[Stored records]
....

/-- The SCAN verbs and writes complete. The PIPE verbs and writes complete, and a commit's GO of any page waits for the page's
boundary. -/
def Obligations.ScanAndPipeVerbsComplete : Prop :=
  (∀ (ring : BitVec 8) (s : State) (v : Verb), admitted s ring 0x76 (pageRight 9) v = true → v.argsWithin [0xFF#32] = true →
    exec (.scanLoad ring) s = .next (match s.stagePanel 9 (field (v.arg 0) 7 0) with
      | (none, s1) => s1.complete v .badArg
      | (some n, s1) => (s1.verbCommit v 9 (some n)).wakeSr)) ∧
  (∀ (ring : BitVec 8) (s : State) (v : Verb), admitted s ring 0x77 (pageRight 9) v = true →
    v.argsWithin [0xFFFFFF#32, 0xFFFFFFFF#32] = true → scanOffset (v.arg 0).toNat = true →
    aliasOk (v.arg 0).toNat (v.arg 1) = true →
    exec (.scanSet ring) s = .next (if s.pendingOn 9 then s.defer v (.staging 9)
      else (s.hostSet (v.arg 0).toNat (v.arg 1)).complete v .ok)) ∧
  (∀ (ring : BitVec 8) (s : State) (v : Verb), admitted s ring 0x78 (pageRight 9) v = true → v.argsWithin [] = true →
    exec (.scanCommit ring) s = .next (s.verbCommit v 9).wakeSr) ∧
  (∀ (ring : BitVec 8) (s s1 : State) (v : Verb), admitted s ring 0x79 (pageRight 9) v = true → v.argsWithin [0x3#32] = true →
    s1 = (if bit (v.arg 0) 0 then s.wakeSr else s) →
    (bit (v.arg 0) 1 = false → exec (.scanRefresh ring) s = .next (s1.complete v .ok)) ∧
    (bit (v.arg 0) 1 = true → s1.srAllowed = true → s1.scan.running = true →
      exec (.scanRefresh ring) s = .next (s1.enterSr.complete v .ok)) ∧
    (bit (v.arg 0) 1 = true → s1.srAllowed = false → exec (.scanRefresh ring) s = .next (s1.complete v .okDegraded))) ∧
  (∀ (ring : BitVec 8) (s : State) (v : Verb), admitted s ring 0x7A (pageRight 9) v = true → v.argsWithin [0x1F#32] = true →
    ∃ t : State, exec (.freezeClear ring) s = .next (t.complete v .ok [t.reg Reg.SCAN_FRZ_STATUS]) ∧
      t.fld Reg.SCAN_FRZ_STATUS 4 0 = field (s.reg Reg.SCAN_FRZ_STATUS &&& ~~~(v.arg 0)) 4 0 ∧
      (t.fld Reg.SCAN_FRZ_STATUS 4 0 = 0 → t.flag Reg.SCAN_FRZ_STATUS 8 = false) ∧
      (∀ a, a ≠ Reg.SCAN_FRZ_STATUS → t.reg a = s.reg a)) ∧
  (∀ (ring : BitVec 8) (s : State) (v : Verb), admitted s ring 0x7B (pageRight 9) v = true → v.argsWithin [0xF#32] = true →
    field (v.arg 0) 3 0 ≤ 8 →
    exec (.statsRead ring) s = .next (s.complete v .ok ((statsGroup (field (v.arg 0) 3 0)).map s.reg))) ∧
  (∀ (ring : BitVec 8) (s : State) (v : Verb), admitted s ring 0x7C (pageRight 9) v = true → v.argsWithin [] = true →
    exec (.scanRead ring) s = .next (s.complete v .ok [s.reg Reg.SCAN_FRAME, s.reg Reg.SCAN_STATE, s.reg Reg.SCAN_FRAME_CYC,
      s.reg Reg.SCAN_STATUS])) ∧
  (∀ (p : Port) (s s1 : State) (w : BufWord), fronted s p w s1 = true →
    (w.off = Reg.SCAN_COMMIT → bit w.val 0 = true → exec (.scanCommitGo p) s = .next (s1.goCommit 9).wakeSr) ∧
    (w.off = Reg.SCAN_REQ → bit w.val 0 = true → bit w.val 1 = false → exec (.scanReqWake p) s = .next s1.wakeSr) ∧
    (w.off = Reg.SCAN_REQ → bit w.val 0 = false → bit w.val 1 = true →
      exec (.scanReqSrEnter p) s = .next (if s1.scan.running && s1.srAllowed then s1.enterSr else s1))) ∧
  (∀ s : State, s.inSr = true → s.wakeSr.scan.wake = true) ∧
  (∀ s : State, s.inSr = false → s.wakeSr = s) ∧
  (∀ s : State, s.scan.running = true → s.enterSr.scan.running = false ∧ s.enterSr.inSr = true ∧
    s.enterSr.flag Reg.SCAN_STATE 11 = true ∧ storesSame s s.enterSr) ∧
  (∀ (ring : BitVec 8) (s : State) (v : Verb), admitted s ring 0x80 (pageRight 10) v = true → v.argsWithin [0xFF#32] = true →
    exec (.pipeLoad ring) s = .next (if s.pendingOn 10 then s.defer v (.staging 10)
      else match s.stagePanel 10 (field (v.arg 0) 7 0) with
        | (none, s1) => s1.complete v .badArg
        | (some n, s1) => s1.verbCommit v 10 (some n))) ∧
  (∀ (ring : BitVec 8) (s : State) (v : Verb), admitted s ring 0x81 (pageRight 10) v = true →
    v.argsWithin [0xFFFFFF#32, 0xFFFFFFFF#32] = true → 0xA000 ≤ (v.arg 0).toNat → (v.arg 0).toNat ≤ 0xA044 →
    aliasOk (v.arg 0).toNat (v.arg 1) = true →
    exec (.pipeSet ring) s = .next (if s.pendingOn 10 then s.defer v (.staging 10)
      else (s.hostSet (v.arg 0).toNat (v.arg 1)).complete v .ok)) ∧
  (∀ (ring : BitVec 8) (s : State) (v : Verb) (a n : Nat), admitted s ring 0x82 (pageRight 10) v = true →
    a = (v.arg 0).toNat → n = field (v.arg 1) 2 0 → within (v.arg 0) 0xFFFFFF#32 = true → within (v.arg 1) 7#32 = true →
    1 ≤ n → n ≤ 5 → 0x1A0000 ≤ a → a ≤ 0x1ADFFC →
    (∀ i, i < 5 → if i < n then aliasOk (a + 4 * i) (v.arg (2 + i)) = true else v.arg (2 + i) = 0#32) →
    exec (.pipeTable ring) s = .next (if s.pendingOn 10 then s.defer v (.staging 10)
      else ((List.range n).foldl (fun u i => u.hostSet (a + 4 * i) (v.arg (2 + i))) s).complete v .ok)) ∧
  (∀ (ring : BitVec 8) (s : State) (v : Verb), admitted s ring 0x83 (pageRight 10) v = true → v.argsWithin [0x1#32] = true →
    exec (.pipeCommit ring) s = .next (if bit (v.arg 0) 0 then (s.verbCommit v 10).wakeSr else s.verbCommit v 10)) ∧
  (∀ (ring : BitVec 8) (s s1 : State) (v : Verb), admitted s ring 0x84 (pageRight 10) v = true →
    v.argsWithin [0x11FFF#32] = true → s1 = (s.hostSet Reg.PIPE_BRIGHT (v.arg 0 &&& 0x1FFF#32)).verbCommit v 10 →
    exec (.brightSet ring) s = .next (if s.pendingOn 10 then s.defer v (.staging 10)
      else if bit (v.arg 0) 16 then s1.wakeSr else s1)) ∧
  (∀ s : State, s.waiters (.staging 10) = [] → s.serveLoads = s) ∧
  (∀ (s s1 : State) (r : Nat) (v : Verb), s.waiters (.staging 10) = [r] → s.verbOf r = some v → v.code = 0x84 →
    s1 = ((s.hostSet Reg.PIPE_BRIGHT (v.arg 0 &&& 0x1FFF#32)).addCommit 10 (some v.ring)).await v (.commit 10 none) 2097152 →
    s.serveLoads = (if bit (v.arg 0) 16 then s1.wakeSr else s1)) ∧
  (∀ (ring : BitVec 8) (s : State) (v : Verb), admitted s ring 0x85 (pageRight 10) v = true → v.argsWithin [] = true →
    exec (.pipeRead ring) s = .next (s.complete v .ok [s.reg Reg.PIPE_STATUS, s.reg Reg.PIPE_GEN, s.reg Reg.PIPE_GEN_FRAME,
      s.reg Reg.PIPE_GAIN_EFF])) ∧
  (∀ (p : Port) (s s1 : State) (w : BufWord), fronted s p w s1 = true →
    bit w.val 0 = true →
    (w.off = Reg.PIPE_COMMIT → exec (.pipeCommitGo p) s =
      .next (if bit w.val 1 then (s1.goCommit 10).wakeSr else s1.goCommit 10)) ∧
    (w.off = Reg.KEYS_COMMIT → exec (.keysCommitGo p) s = .next (s1.goCommit 4)) ∧
    (w.off = Reg.SENSE_COMMIT → exec (.senseCommitGo p) s = .next (s1.goCommit 5)) ∧
    (w.off = Reg.INTAKE_COMMIT → exec (.dsiCommitGo p) s = .next (s1.goCommit 8)) ∧
    (w.off = Reg.STAVE_COMMIT → exec (.staveCommitGo p) s = .next (s1.goCommit 11)) ∧
    (w.off = Reg.FACE_COMMIT → exec (.faceCommitGo p) s = .next (s1.goCommit 12))) ∧
  (∀ (s : State) (page : Nat), page ∈ [4, 5, 8, 9, 10, 11, 12] →
    (s.pendingOn page = true → s.goCommit page = s) ∧
    (s.pendingOn page = false → (s.goCommit page).pendingOn page = true ∧
      (s.goCommit page).commits = s.commits ++ [{ page := page, toBasic := false, ring := none }] ∧
      (s.goCommit page).force = s.force)) ∧
  (∀ (s : State) (v : Verb) (f : Fetched) (page : Nat) (x : Option Nat), page ∈ [4, 5, 8, 9, 10, 11, 12] →
    (s.ring v.ring).cur = some f → (s.verbCommit v page x).pendingOn page = true ∧
      waitsFor (s.verbCommit v page x) v (.commit page x) = true ∧
      (s.verbCommit v page x).commits = s.commits ++ [{ page := page, toBasic := false, ring := some v.ring }] ∧
      (s.verbCommit v page x).force = s.force)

....

ACTION ITEM => Reproduce word for word the lines of the records above, beginning at the first and ending with the line where "(∀ a, a ≠ Reg.SCAN_FRZ_STATUS" appears, and nothing past it.

SOLVED PROBLEM =>
/-- The SCAN verbs and writes complete. The PIPE verbs and writes complete, and a commit's GO of any page waits for the page's
boundary. -/
def Obligations.ScanAndPipeVerbsComplete : Prop :=
  (∀ (ring : BitVec 8) (s : State) (v : Verb), admitted s ring 0x76 (pageRight 9) v = true → v.argsWithin [0xFF#32] = true →
    exec (.scanLoad ring) s = .next (match s.stagePanel 9 (field (v.arg 0) 7 0) with
      | (none, s1) => s1.complete v .badArg
      | (some n, s1) => (s1.verbCommit v 9 (some n)).wakeSr)) ∧
  (∀ (ring : BitVec 8) (s : State) (v : Verb), admitted s ring 0x77 (pageRight 9) v = true →
    v.argsWithin [0xFFFFFF#32, 0xFFFFFFFF#32] = true → scanOffset (v.arg 0).toNat = true →
    aliasOk (v.arg 0).toNat (v.arg 1) = true →
    exec (.scanSet ring) s = .next (if s.pendingOn 9 then s.defer v (.staging 9)
      else (s.hostSet (v.arg 0).toNat (v.arg 1)).complete v .ok)) ∧
  (∀ (ring : BitVec 8) (s : State) (v : Verb), admitted s ring 0x78 (pageRight 9) v = true → v.argsWithin [] = true →
    exec (.scanCommit ring) s = .next (s.verbCommit v 9).wakeSr) ∧
  (∀ (ring : BitVec 8) (s s1 : State) (v : Verb), admitted s ring 0x79 (pageRight 9) v = true → v.argsWithin [0x3#32] = true →
    s1 = (if bit (v.arg 0) 0 then s.wakeSr else s) →
    (bit (v.arg 0) 1 = false → exec (.scanRefresh ring) s = .next (s1.complete v .ok)) ∧
    (bit (v.arg 0) 1 = true → s1.srAllowed = true → s1.scan.running = true →
      exec (.scanRefresh ring) s = .next (s1.enterSr.complete v .ok)) ∧
    (bit (v.arg 0) 1 = true → s1.srAllowed = false → exec (.scanRefresh ring) s = .next (s1.complete v .okDegraded))) ∧
  (∀ (ring : BitVec 8) (s : State) (v : Verb), admitted s ring 0x7A (pageRight 9) v = true → v.argsWithin [0x1F#32] = true →
    ∃ t : State, exec (.freezeClear ring) s = .next (t.complete v .ok [t.reg Reg.SCAN_FRZ_STATUS]) ∧
      t.fld Reg.SCAN_FRZ_STATUS 4 0 = field (s.reg Reg.SCAN_FRZ_STATUS &&& ~~~(v.arg 0)) 4 0 ∧
      (t.fld Reg.SCAN_FRZ_STATUS 4 0 = 0 → t.flag Reg.SCAN_FRZ_STATUS 8 = false) ∧
      (∀ a, a ≠ Reg.SCAN_FRZ_STATUS → t.reg a = s.reg a)) ∧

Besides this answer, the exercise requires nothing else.